Mali Fails to Meet Anti-Money Laundering Standards, Says Global Watchdog
The Financial Action Task Force (FATF) has released a report stating that Mali has failed to implement several key anti-money laundering (AML) rules. According to the report, Mali received a “non-compliant” rating for 12 out of 40 requirements.
Key Findings
- Mali was found to be partially compliant with regards to confiscation and provisional measures, money laundering offence, and terrorist financing offence.
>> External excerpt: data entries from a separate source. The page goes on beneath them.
-- ==== Sys2Proof/Laws/Frames.lean ====
section
/-! SUPPORT. What the shared operations leave as it was: for each, every item outside the ones its rule names reads after it as
before. The docstring of each says which items may differ. -/

namespace Sys2Proof.Machine

/-- May differ: the count of free choices alone. -/
@[simp] theorem takePicks_frame (n : Nat) (s : State) :
    (takePicks n s).pins = s.pins ∧ (takePicks n s).clock.phase = s.clock.phase ∧
    (takePicks n s).clock.sinceReset = s.clock.sinceReset ∧ (takePicks n s).oc = s.oc ∧ (takePicks n s).slr = s.slr ∧
    (takePicks n s).ct = s.ct ∧ (takePicks n s).bdu = s.bdu ∧ (takePicks n s).table = s.table ∧ (takePicks n s).vlc = s.vlc ∧
    (takePicks n s).causes = s.causes ∧ (takePicks n s).pli = s.pli ∧ (takePicks n s).hr = s.hr ∧
    (takePicks n s).sli = s.sli ∧ (takePicks n s).pending = s.pending := by
  unfold takePicks; simp

/-- May differ: the capture and the summary. -/
@[simp] theorem takeTrigger_frame (c : TriggerCause) (s : State) :
    (takeTrigger c s).pins = s.pins ∧ (takeTrigger c s).clock = s.clock ∧ (takeTrigger c s).oc = s.oc ∧
    (takeTrigger c s).slr = s.slr ∧ (takeTrigger c s).ct = s.ct ∧ (takeTrigger c s).bdu = s.bdu ∧
    (takeTrigger c s).table = s.table ∧ (takeTrigger c s).vlc = s.vlc ∧ (takeTrigger c s).causes = s.causes ∧
    (takeTrigger c s).pli = s.pli ∧ (takeTrigger c s).hr.ring = s.hr.ring ∧ (takeTrigger c s).hr.nextSeq = s.hr.nextSeq ∧
    (takeTrigger c s).hr.triggers = s.hr.triggers ∧ (takeTrigger c s).hr.post = s.hr.post ∧
    (takeTrigger c s).hr.wraps = s.hr.wraps ∧ (takeTrigger c s).sli.address = s.sli.address ∧
    (takeTrigger c s).sli.rate = s.sli.rate ∧ (takeTrigger c s).sli.receive = s.sli.receive ∧
    (takeTrigger c s).sli.assembly = s.sli.assembly ∧ (takeTrigger c s).sli.mask = s.sli.mask ∧
    (takeTrigger c s).sli.counters = s.sli.counters ∧ (takeTrigger c s).sli.resetCause = s.sli.resetCause ∧
    (takeTrigger c s).sli.resetCount = s.sli.resetCount ∧ (takeTrigger c s).sli.reply = s.sli.reply ∧
    (takeTrigger c s).sli.driving = s.sli.driving ∧ (takeTrigger c s).sli.output = s.sli.output ∧
    (takeTrigger c s).pending = s.pending := by
  unfold takeTrigger; dsimp only; (repeat' split) <;> simp

/-- May differ: the capture and the summary. -/
@[simp] theorem offerTrigger_frame (c : TriggerCause) (s : State) :
    (offerTrigger c s).pins = s.pins ∧ (offerTrigger c s).clock = s.clock ∧ (offerTrigger c s).oc = s.oc ∧
    (offerTrigger c s).slr = s.slr ∧ (offerTrigger c s).ct = s.ct ∧ (offerTrigger c s).bdu = s.bdu ∧
    (offerTrigger c s).table = s.table ∧ (offerTrigger c s).vlc = s.vlc ∧ (offerTrigger c s).causes = s.causes ∧
    (offerTrigger c s).pli = s.pli ∧ (offerTrigger c s).hr.ring = s.hr.ring ∧ (offerTrigger c s).hr.nextSeq = s.hr.nextSeq ∧
    (offerTrigger c s).hr.triggers = s.hr.triggers ∧ (offerTrigger c s).hr.post = s.hr.post ∧
    (offerTrigger c s).hr.wraps = s.hr.wraps ∧ (offerTrigger c s).sli.address = s.sli.address ∧
    (offerTrigger c s).sli.rate = s.sli.rate ∧ (offerTrigger c s).sli.receive = s.sli.receive ∧
    (offerTrigger c s).sli.assembly = s.sli.assembly ∧ (offerTrigger c s).sli.mask = s.sli.mask ∧
    (offerTrigger c s).sli.counters = s.sli.counters ∧ (offerTrigger c s).sli.resetCause = s.sli.resetCause ∧
    (offerTrigger c s).sli.resetCount = s.sli.resetCount ∧ (offerTrigger c s).sli.reply = s.sli.reply ∧
    (offerTrigger c s).sli.driving = s.sli.driving ∧ (offerTrigger c s).sli.output = s.sli.output ∧
    (offerTrigger c s).pending = s.pending := by
  unfold offerTrigger; (repeat' split) <;> simp

/-- May differ: the summary and the capture. -/
@[simp] theorem raise_frame (k : EventKind) (s : State) :
    (raise k s).pins = s.pins ∧ (raise k s).clock = s.clock ∧ (raise k s).oc = s.oc ∧ (raise k s).slr = s.slr ∧
    (raise k s).ct = s.ct ∧ (raise k s).bdu = s.bdu ∧ (raise k s).table = s.table ∧ (raise k s).vlc = s.vlc ∧
    (raise k s).causes = s.causes ∧ (raise k s).pli = s.pli ∧ (raise k s).hr.ring = s.hr.ring ∧
    (raise k s).hr.nextSeq = s.hr.nextSeq ∧ (raise k s).hr.triggers = s.hr.triggers ∧ (raise k s).hr.post = s.hr.post ∧
    (raise k s).hr.wraps = s.hr.wraps ∧ (raise k s).sli.address = s.sli.address ∧ (raise k s).sli.rate = s.sli.rate ∧
    (raise k s).sli.receive = s.sli.receive ∧ (raise k s).sli.assembly = s.sli.assembly ∧ (raise k s).sli.mask = s.sli.mask ∧
    (raise k s).sli.counters = s.sli.counters ∧ (raise k s).sli.resetCause = s.sli.resetCause ∧
    (raise k s).sli.resetCount = s.sli.resetCount ∧ (raise k s).sli.reply = s.sli.reply ∧
    (raise k s).sli.driving = s.sli.driving ∧ (raise k s).sli.output = s.sli.output ∧ (raise k s).pending = s.pending := by
  unfold raise; (repeat' split) <;> simp

/-- May differ: the latch, the summary and the capture. -/
@[simp] theorem cancelLatch_frame (c : CancelCause) (s : State) :
    (cancelLatch c s).pins = s.pins ∧ (cancelLatch c s).clock = s.clock ∧ (cancelLatch c s).oc = s.oc ∧
    (cancelLatch c s).slr = s.slr ∧ (cancelLatch c s).ct = s.ct ∧ (cancelLatch c s).bdu = s.bdu ∧
    (cancelLatch c s).table = s.table ∧ (cancelLatch c s).vlc = s.vlc ∧ (cancelLatch c s).causes = s.causes ∧
    (cancelLatch c s).pli.inputs = s.pli.inputs ∧ (cancelLatch c s).pli.settling = s.pli.settling ∧
    (cancelLatch c s).pli.lastApplication = s.pli.lastApplication ∧ (cancelLatch c s).pli.applications = s.pli.applications ∧
    (cancelLatch c s).hr.ring = s.hr.ring ∧ (cancelLatch c s).hr.nextSeq = s.hr.nextSeq ∧
    (cancelLatch c s).hr.triggers = s.hr.triggers ∧ (cancelLatch c s).hr.post = s.hr.post ∧
    (cancelLatch c s).hr.wraps = s.hr.wraps ∧ (cancelLatch c s).sli.address = s.sli.address ∧
    (cancelLatch c s).sli.rate = s.sli.rate ∧ (cancelLatch c s).sli.receive = s.sli.receive ∧
    (cancelLatch c s).sli.assembly = s.sli.assembly ∧ (cancelLatch c s).sli.mask = s.sli.mask ∧
    (cancelLatch c s).sli.counters = s.sli.counters ∧ (cancelLatch c s).sli.resetCause = s.sli.resetCause ∧
    (cancelLatch c s).sli.resetCount = s.sli.resetCount ∧ (cancelLatch c s).sli.reply = s.sli.reply ∧
    (cancelLatch c s).sli.driving = s.sli.driving ∧ (cancelLatch c s).sli.output = s.sli.output ∧
    (cancelLatch c s).pending = s.pending := by
  unfold cancelLatch; dsimp only; (repeat' split) <;> simp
- The country received a “largely compliant” rating for several requirements, including:
- Assessing risk and applying a risk-based approach
- National cooperation and coordination
- Targeted financial sanctions related to terrorism and terrorist financing
- However, Mali was found to be non-compliant with regards to:
- Transparency and beneficial ownership of legal persons and legal arrangements
- Measures to combat the proliferation of weapons of mass destruction
- Regulation and supervision of designated non-financial businesses and professions (DNFBPs)
FATF’s Assessment
The FATF’s assessment is based on a thorough review of Mali’s AML/CFT regime, including its laws, regulations, and practices. The report provides recommendations for improvement, which Mali must implement in order to meet international standards.
FATF’s Rating System
The FATF’s rating system assesses countries’ compliance with 40 recommendations aimed at preventing money laundering, terrorist financing, and other financial crimes. Countries are rated as: + Compliant (C) + Largely compliant (LC) + Partially compliant (PC) + Non-compliant (NC)
Conclusion
The report highlights the need for Mali to improve its AML/CFT regime in order to meet international standards. The country must implement the recommended improvements in order to avoid being classified as a high-risk jurisdiction.